▶ **Data under study**:
-- ==== Sys2Proof/Machine/Memory.lean ====
section
/-! DEFINITION. The slot space: 512 bytes at channel addresses 1..512 (20_memory.md R70, R71, R81), the only memory of
the block. An unlisted slot reads 0x00, the reset value (10_state.md R33). -/

namespace Sys2Proof.Machine

/-- `addr` is outside 1..512 exactly where `OutOfRange` is raised (R71, R130, R131). -/
def slotLegal (addr : Nat) : Bool := decide (1 ≤ addr) && decide (addr ≤ nSlots)

/-- What a slot that is not listed reads as (R33, R56). -/
def slotDefault : Byte := 0x00#8

/-- `SlotRead(addr)` (R14). -/
def slotRead : Memory → Nat → Byte
  | [], _ => slotDefault
  | (k, v) :: m, addr => if k = addr then v else slotRead m addr

/-- `SlotWrite(addr, v)` (R14); writing the value an unlisted slot reads as lists nothing. -/
def slotWrite : Memory → Nat → Byte → Memory
  | [], addr, v => if v = slotDefault then [] else [(addr, v)]
  | (k, w) :: m, addr, v =>
    if addr < k then (if v = slotDefault then (k, w) :: m else (addr, v) :: (k, w) :: m)
    else if addr = k then (if v = slotDefault then m else (addr, v) :: m)
    else (k, w) :: slotWrite m addr v

/-- The canonical form above `lo`: addresses strictly rising, at most 512, no byte an unlisted slot reads as. -/
def slotsWfAbove (lo : Nat) : Memory → Bool
  | [] => true
  | (k, v) :: m => decide (lo < k) && decide (k ≤ nSlots) && decide (v ≠ slotDefault) && slotsWfAbove k m

/-- The canonical form of the slot space. -/
def Memory.wf (m : Memory) : Bool := slotsWfAbove 0 m

/-- All 512 slots in address order: `[FR.slot[0], ..., FR.slot[511]]` (R132). -/
def slotImage (m : Memory) : List Byte := (List.range nSlots).map (fun k => slotRead m (k + 1))

/-- The writes of a receive commit from address `addr` on, slots whose value does not change left out (R172). -/
def commitSlots (addr : Nat) : List Byte → Memory → Memory
  | [], m => m
  | b :: bs, m =>
    commitSlots (addr + 1) bs (if b ≠ slotRead m addr then slotWrite m addr b else m)

/-- The notifications of the same commit: one per slot whose value changes, ascending (R172, R290). -/
def commitNotes (addr : Nat) : List Byte → Memory → List ChannelChanged
  | [], _ => []
  | b :: bs, m =>
    if b ≠ slotRead m addr then
      { addr := addr, old := slotRead m addr, new := b } :: commitNotes (addr + 1) bs (slotWrite m addr b)
    else commitNotes (addr + 1) bs m

end Sys2Proof.Machine
end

▶ **Work item**: All that is wanted is an exact copy of the lines from the line holding "(slotWrite m addr b)" through the end of the material above, including both.

▶ **Result below**:
      { addr := addr, old := slotRead m addr, new := b } :: commitNotes (addr + 1) bs (slotWrite m addr b)
    else commitNotes (addr + 1) bs m

end Sys2Proof.Machine
end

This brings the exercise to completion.